As shown in Figure 1, the phoneme synthesizing method may comprise steps of:
Step 101, text to be processed is obtained, and word cutting processing is carried out to text to be processed and generates multiple words to be processed.
In practical applications, it needs to generate voice messaging in real time and play out there are many kinds of scene, in the prior art, one If a sentence splits into multiple text compressings as a result, being easy to produce the voice signal of pause and transition in rhythm or melody, connecting is excessively poor;Or Just being handed down to relevant device etc. complete speech synthesis result to be generated and play out has that time delay is bigger.

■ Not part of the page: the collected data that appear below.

-- ==== Sys2Proof/Laws/State.lean ====
section
/-! SUPPORT. One lemma per field per update of the state, so that no later proof unfolds a record update. -/

namespace Sys2Proof.Machine

/-! ### `State.bufWrite` -/

@[simp] theorem State.bufWrite_buf (s : State) (a : Nat) (b : Byte) : (s.bufWrite a b).buf = s.buf.write a b := rfl
@[simp] theorem State.bufWrite_count (s : State) (a : Nat) (b : Byte) : (s.bufWrite a b).count = s.count := rfl
@[simp] theorem State.bufWrite_mot (s : State) (a : Nat) (b : Byte) : (s.bufWrite a b).mot = s.mot := rfl
@[simp] theorem State.bufWrite_cfg (s : State) (a : Nat) (b : Byte) : (s.bufWrite a b).cfg = s.cfg := rfl
@[simp] theorem State.bufWrite_par (s : State) (a : Nat) (b : Byte) : (s.bufWrite a b).par = s.par := rfl
@[simp] theorem State.bufWrite_res (s : State) (a : Nat) (b : Byte) : (s.bufWrite a b).res = s.res := rfl
@[simp] theorem State.bufWrite_input (s : State) (a : Nat) (b : Byte) : (s.bufWrite a b).input = s.input := rfl
@[simp] theorem State.bufWrite_out (s : State) (a : Nat) (b : Byte) : (s.bufWrite a b).out = s.out := rfl

/-! ### `State.setCount` -/

@[simp] theorem State.setCount_buf (s : State) (n : Fin 6) : (s.setCount n).buf = s.buf := rfl
@[simp] theorem State.setCount_count (s : State) (n : Fin 6) : (s.setCount n).count = n := rfl
@[simp] theorem State.setCount_mot (s : State) (n : Fin 6) : (s.setCount n).mot = s.mot := rfl
@[simp] theorem State.setCount_cfg (s : State) (n : Fin 6) : (s.setCount n).cfg = s.cfg := rfl
@[simp] theorem State.setCount_par (s : State) (n : Fin 6) : (s.setCount n).par = s.par := rfl
@[simp] theorem State.setCount_res (s : State) (n : Fin 6) : (s.setCount n).res = s.res := rfl
@[simp] theorem State.setCount_input (s : State) (n : Fin 6) : (s.setCount n).input = s.input := rfl
@[simp] theorem State.setCount_out (s : State) (n : Fin 6) : (s.setCount n).out = s.out := rfl

/-! ### `State.setMot` -/

@[simp] theorem State.setMot_buf (s : State) (m : MotionState) : (s.setMot m).buf = s.buf := rfl
@[simp] theorem State.setMot_count (s : State) (m : MotionState) : (s.setMot m).count = s.count := rfl
@[simp] theorem State.setMot_mot (s : State) (m : MotionState) : (s.setMot m).mot = m := rfl
@[simp] theorem State.setMot_cfg (s : State) (m : MotionState) : (s.setMot m).cfg = s.cfg := rfl
@[simp] theorem State.setMot_par (s : State) (m : MotionState) : (s.setMot m).par = s.par := rfl
@[simp] theorem State.setMot_res (s : State) (m : MotionState) : (s.setMot m).res = s.res := rfl
@[simp] theorem State.setMot_input (s : State) (m : MotionState) : (s.setMot m).input = s.input := rfl
@[simp] theorem State.setMot_out (s : State) (m : MotionState) : (s.setMot m).out = s.out := rfl

/-! ### `State.setCfg` -/

@[simp] theorem State.setCfg_buf (s : State) (c : ConfigRegs) : (s.setCfg c).buf = s.buf := rfl
@[simp] theorem State.setCfg_count (s : State) (c : ConfigRegs) : (s.setCfg c).count = s.count := rfl
@[simp] theorem State.setCfg_mot (s : State) (c : ConfigRegs) : (s.setCfg c).mot = s.mot := rfl
@[simp] theorem State.setCfg_cfg (s : State) (c : ConfigRegs) : (s.setCfg c).cfg = c := rfl
@[simp] theorem State.setCfg_par (s : State) (c : ConfigRegs) : (s.setCfg c).par = s.par := rfl
@[simp] theorem State.setCfg_res (s : State) (c : ConfigRegs) : (s.setCfg c).res = s.res := rfl
@[simp] theorem State.setCfg_input (s : State) (c : ConfigRegs) : (s.setCfg c).input = s.input := rfl
@[simp] theorem State.setCfg_out (s : State) (c : ConfigRegs) : (s.setCfg c).out = s.out := rfl

/-! ### `State.setRes` -/

@[simp] theorem State.setRes_buf (s : State) (r : Results) : (s.setRes r).buf = s.buf := rfl
@[simp] theorem State.setRes_count (s : State) (r : Results) : (s.setRes r).count = s.count := rfl
@[simp] theorem State.setRes_mot (s : State) (r : Results) : (s.setRes r).mot = s.mot := rfl
@[simp] theorem State.setRes_cfg (s : State) (r : Results) : (s.setRes r).cfg = s.cfg := rfl
@[simp] theorem State.setRes_par (s : State) (r : Results) : (s.setRes r).par = s.par := rfl
@[simp] theorem State.setRes_res (s : State) (r : Results) : (s.setRes r).res = r := rfl
@[simp] theorem State.setRes_input (s : State) (r : Results) : (s.setRes r).input = s.input := rfl
@[simp] theorem State.setRes_out (s : State) (r : Results) : (s.setRes r).out = s.out := rfl

/-! ### `State.emit` -/

@[simp] theorem State.emit_buf (s : State) (es : List Event) : (s.emit es).buf = s.buf := rfl
@[simp] theorem State.emit_count (s : State) (es : List Event) : (s.emit es).count = s.count := rfl
@[simp] theorem State.emit_mot (s : State) (es : List Event) : (s.emit es).mot = s.mot := rfl
@[simp] theorem State.emit_cfg (s : State) (es : List Event) : (s.emit es).cfg = s.cfg := rfl
@[simp] theorem State.emit_par (s : State) (es : List Event) : (s.emit es).par = s.par := rfl
@[simp] theorem State.emit_res (s : State) (es : List Event) : (s.emit es).res = s.res := rfl
@[simp] theorem State.emit_input (s : State) (es : List Event) : (s.emit es).input = s.input := rfl
@[simp] theorem State.emit_out (s : State) (es : List Event) : (s.emit es).out = s.out ++ es := rfl

/-! ### `State.pushWord` -/

@[simp] theorem State.pushWord_buf (s : State) (w : PortWord) : (s.pushWord w).buf = s.buf := rfl
@[simp] theorem State.pushWord_count (s : State) (w : PortWord) : (s.pushWord w).count = s.count := rfl
@[simp] theorem State.pushWord_mot (s : State) (w : PortWord) : (s.pushWord w).mot = s.mot := rfl
@[simp] theorem State.pushWord_cfg (s : State) (w : PortWord) : (s.pushWord w).cfg = s.cfg := rfl
@[simp] theorem State.pushWord_par (s : State) (w : PortWord) : (s.pushWord w).par = s.par := rfl
@[simp] theorem State.pushWord_res (s : State) (w : PortWord) : (s.pushWord w).res = s.res := rfl
@[simp] theorem State.pushWord_input (s : State) (w : PortWord) : (s.pushWord w).input = w :: s.input := rfl
@[simp] theorem State.pushWord_out (s : State) (w : PortWord) : (s.pushWord w).out = s.out := rfl

/-! ### `State.load` -/

@[simp] theorem State.load_buf (s : State) (l : List ScriptLine) : (s.load l).buf = s.buf := rfl
@[simp] theorem State.load_count (s : State) (l : List ScriptLine) : (s.load l).count = s.count := rfl
@[simp] theorem State.load_mot (s : State) (l : List ScriptLine) : (s.load l).mot = s.mot := rfl
@[simp] theorem State.load_cfg (s : State) (l : List ScriptLine) : (s.load l).cfg = s.cfg := rfl
@[simp] theorem State.load_par (s : State) (l : List ScriptLine) : (s.load l).par = s.par := rfl
@[simp] theorem State.load_res (s : State) (l : List ScriptLine) : (s.load l).res = s.res := rfl
@[simp] theorem State.load_input (s : State) (l : List ScriptLine) : (s.load l).input = s.input ++ scriptWords l := rfl
@[simp] theorem State.load_out (s : State) (l : List ScriptLine) : (s.load l).out = s.out := rfl

/-! ### `State.applyStage`: a stage writes MotionState and emits, and nothing else -/

@[simp] theorem State.applyStage_buf (s : State) (r : MotionState × List Event) : (s.applyStage r).buf = s.buf := rfl
@[simp] theorem State.applyStage_count (s : State) (r : MotionState × List Event) : (s.applyStage r).count = s.count := rfl
@[simp] theorem State.applyStage_mot (s : State) (r : MotionState × List Event) : (s.applyStage r).mot = r.1 := rfl
@[simp] theorem State.applyStage_cfg (s : State) (r : MotionState × List Event) : (s.applyStage r).cfg = s.cfg := rfl
@[simp] theorem State.applyStage_par (s : State) (r : MotionState × List Event) : (s.applyStage r).par = s.par := rfl
@[simp] theorem State.applyStage_res (s : State) (r : MotionState × List Event) : (s.applyStage r).res = s.res := rfl
@[simp] theorem State.applyStage_input (s : State) (r : MotionState × List Event) : (s.applyStage r).input = s.input := rfl
@[simp] theorem State.applyStage_out (s : State) (r : MotionState × List Event) : (s.applyStage r).out = s.out ++ r.2 := rfl

/-! ### The byte appended, the dispatches and the button-up -/

@[simp] theorem State.append_buf (s : State) (b : Byte) : (s.append b).buf = s.buf.write s.count.val b := rfl
@[simp] theorem State.append_count (s : State) (b : Byte) : (s.append b).count = s.count := rfl
@[simp] theorem State.append_mot (s : State) (b : Byte) : (s.append b).mot = s.mot := rfl
@[simp] theorem State.append_cfg (s : State) (b : Byte) : (s.append b).cfg = s.cfg := rfl
@[simp] theorem State.append_par (s : State) (b : Byte) : (s.append b).par = s.par := rfl
@[simp] theorem State.append_res (s : State) (b : Byte) : (s.append b).res = s.res := rfl
@[simp] theorem State.append_input (s : State) (b : Byte) : (s.append b).input = s.input := rfl
@[simp] theorem State.append_out (s : State) (b : Byte) : (s.append b).out = s.out := rfl
@[simp] theorem State.dispatchRel4_buf (s : State) (p : Pkt4) (now : Clk) : (s.dispatchRel4 p now).buf = s.buf := rfl
@[simp] theorem State.dispatchRel4_count (s : State) (p : Pkt4) (now : Clk) : (s.dispatchRel4 p now).count = s.count := rfl
@[simp] theorem State.dispatchRel4_mot (s : State) (p : Pkt4) (now : Clk) : (s.dispatchRel4 p now).mot = s.mot := rfl
@[simp] theorem State.dispatchRel4_cfg (s : State) (p : Pkt4) (now : Clk) : (s.dispatchRel4 p now).cfg = s.cfg := rfl
@[simp] theorem State.dispatchRel4_par (s : State) (p : Pkt4) (now : Clk) : (s.dispatchRel4 p now).par = s.par := rfl
@[simp] theorem State.dispatchRel4_res (s : State) (p : Pkt4) (now : Clk) : (s.dispatchRel4 p now).res = s.res := rfl
@[simp] theorem State.dispatchRel4_input (s : State) (p : Pkt4) (now : Clk) : (s.dispatchRel4 p now).input = s.input := rfl
@[simp] theorem State.dispatchRel4_out (s : State) (p : Pkt4) (now : Clk) : (s.dispatchRel4 p now).out = s.out ++ rel4Events p now := rfl
@[simp] theorem State.dispatchAbs_buf (s : State) (p : Pkt6) (now : Clk) :
    (s.dispatchAbs p now).buf = s.buf := rfl
@[simp] theorem State.dispatchAbs_count (s : State) (p : Pkt6) (now : Clk) :
    (s.dispatchAbs p now).count = s.count := rfl
@[simp] theorem State.dispatchAbs_mot (s : State) (p : Pkt6) (now : Clk) :
    (s.dispatchAbs p now).mot = (classify s.par s.cfg (decodeAbs p) now s.mot).1 := rfl
@[simp] theorem State.dispatchAbs_cfg (s : State) (p : Pkt6) (now : Clk) :
    (s.dispatchAbs p now).cfg = s.cfg := rfl
@[simp] theorem State.dispatchAbs_par (s : State) (p : Pkt6) (now : Clk) :
    (s.dispatchAbs p now).par = s.par := rfl
@[simp] theorem State.dispatchAbs_res (s : State) (p : Pkt6) (now : Clk) :
    (s.dispatchAbs p now).res = s.res := rfl
@[simp] theorem State.dispatchAbs_input (s : State) (p : Pkt6) (now : Clk) :
    (s.dispatchAbs p now).input = s.input := rfl
@[simp] theorem State.dispatchAbs_out (s : State) (p : Pkt6) (now : Clk) :
    (s.dispatchAbs p now).out = s.out ++ (classify s.par s.cfg (decodeAbs p) now s.mot).2 := rfl
@[simp] theorem State.expire_buf (s : State) : s.expire.buf = s.buf := rfl
@[simp] theorem State.expire_count (s : State) : s.expire.count = s.count := rfl
@[simp] theorem State.expire_mot (s : State) : s.expire.mot = { s.mot with tapBtn := false, tapArmed := false } := rfl
@[simp] theorem State.expire_cfg (s : State) : s.expire.cfg = s.cfg := rfl
@[simp] theorem State.expire_par (s : State) : s.expire.par = s.par := rfl
@[simp] theorem State.expire_res (s : State) : s.expire.res = s.res := rfl
@[simp] theorem State.expire_input (s : State) : s.expire.input = s.input := rfl
@[simp] theorem State.expire_out (s : State) : s.expire.out = s.out ++ buttonUpEvents s.mot := rfl

/-! ### The button-up performed where it is due -/

@[simp] theorem State.expireIfDue_buf (s : State) (now : Clk) : (s.expireIfDue now).buf = s.buf := by
  unfold State.expireIfDue; split <;> rfl
@[simp] theorem State.expireIfDue_count (s : State) (now : Clk) : (s.expireIfDue now).count = s.count := by
  unfold State.expireIfDue; split <;> rfl
@[simp] theorem State.expireIfDue_cfg (s : State) (now : Clk) : (s.expireIfDue now).cfg = s.cfg := by
  unfold State.expireIfDue; split <;> rfl
@[simp] theorem State.expireIfDue_par (s : State) (now : Clk) : (s.expireIfDue now).par = s.par := by
  unfold State.expireIfDue; split <;> rfl
@[simp] theorem State.expireIfDue_res (s : State) (now : Clk) : (s.expireIfDue now).res = s.res := by
  unfold State.expireIfDue; split <;> rfl
@[simp] theorem State.expireIfDue_input (s : State) (now : Clk) : (s.expireIfDue now).input = s.input := by
  unfold State.expireIfDue; split <;> rfl

/-- When the button-up is due (R108). -/
theorem buttonUpDue_iff (now : Clk) (m : MotionState) :
    buttonUpDue now m = true ↔ m.tapArmed = true ∧ m.tapDeadline ≤ now.toNat := by
  simp [buttonUpDue]

/-- Everything the button-up before a dispatch can do: it takes place, or nothing happens. -/
theorem State.expireIfDue_cases (s : State) (now : Clk) :
    (buttonUpDue now s.mot = true ∧ s.expireIfDue now = s.expire) ∨
    (buttonUpDue now s.mot = false ∧ s.expireIfDue now = s) := by
  unfold State.expireIfDue
  cases h : buttonUpDue now s.mot <;> simp

/-- Where no button-up is scheduled, none takes place. -/
theorem State.expireIfDue_unarmed (s : State) (now : Clk) (h : s.mot.tapArmed = false) : s.expireIfDue now = s := by
  simp [State.expireIfDue, buttonUpDue, h]

/-- A button-up that is due takes place. -/
theorem State.expireIfDue_of_due (s : State) (now : Clk) (h : s.mot.tapArmed = true ∧ s.mot.tapDeadline ≤ now.toNat) :
    s.expireIfDue now = s.expire := if_pos ((buttonUpDue_iff now s.mot).2 h)

/-- A button-up that is not due does not take place. -/
theorem State.expireIfDue_of_not_due (s : State) (now : Clk)
    (h : ¬(s.mot.tapArmed = true ∧ s.mot.tapDeadline ≤ now.toNat)) : s.expireIfDue now = s :=
  if_neg (fun e => h ((buttonUpDue_iff now s.mot).1 e))

/-- The framer is SEEKING exactly while `count = 0`. -/
theorem State.seeking_iff (s : State) : s.seeking = true ↔ s.count = 0 := by
  simp [State.seeking]

end Sys2Proof.Machine
end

Therefore, the application proposes a kind of phoneme synthesizing method, by the text language for once only generating a word to be processed Sound transformation result, while the sound characteristic of processed word can be examined, enable the text compressing result generated very smooth, The feeling of pause and transition in rhythm or melody will not be generated, that is, the text compressing of word can be received as a result, and being merged into a sentence Speech conversion result does not influence overall effect, guarantees sound effect while improving speech synthesis efficiency.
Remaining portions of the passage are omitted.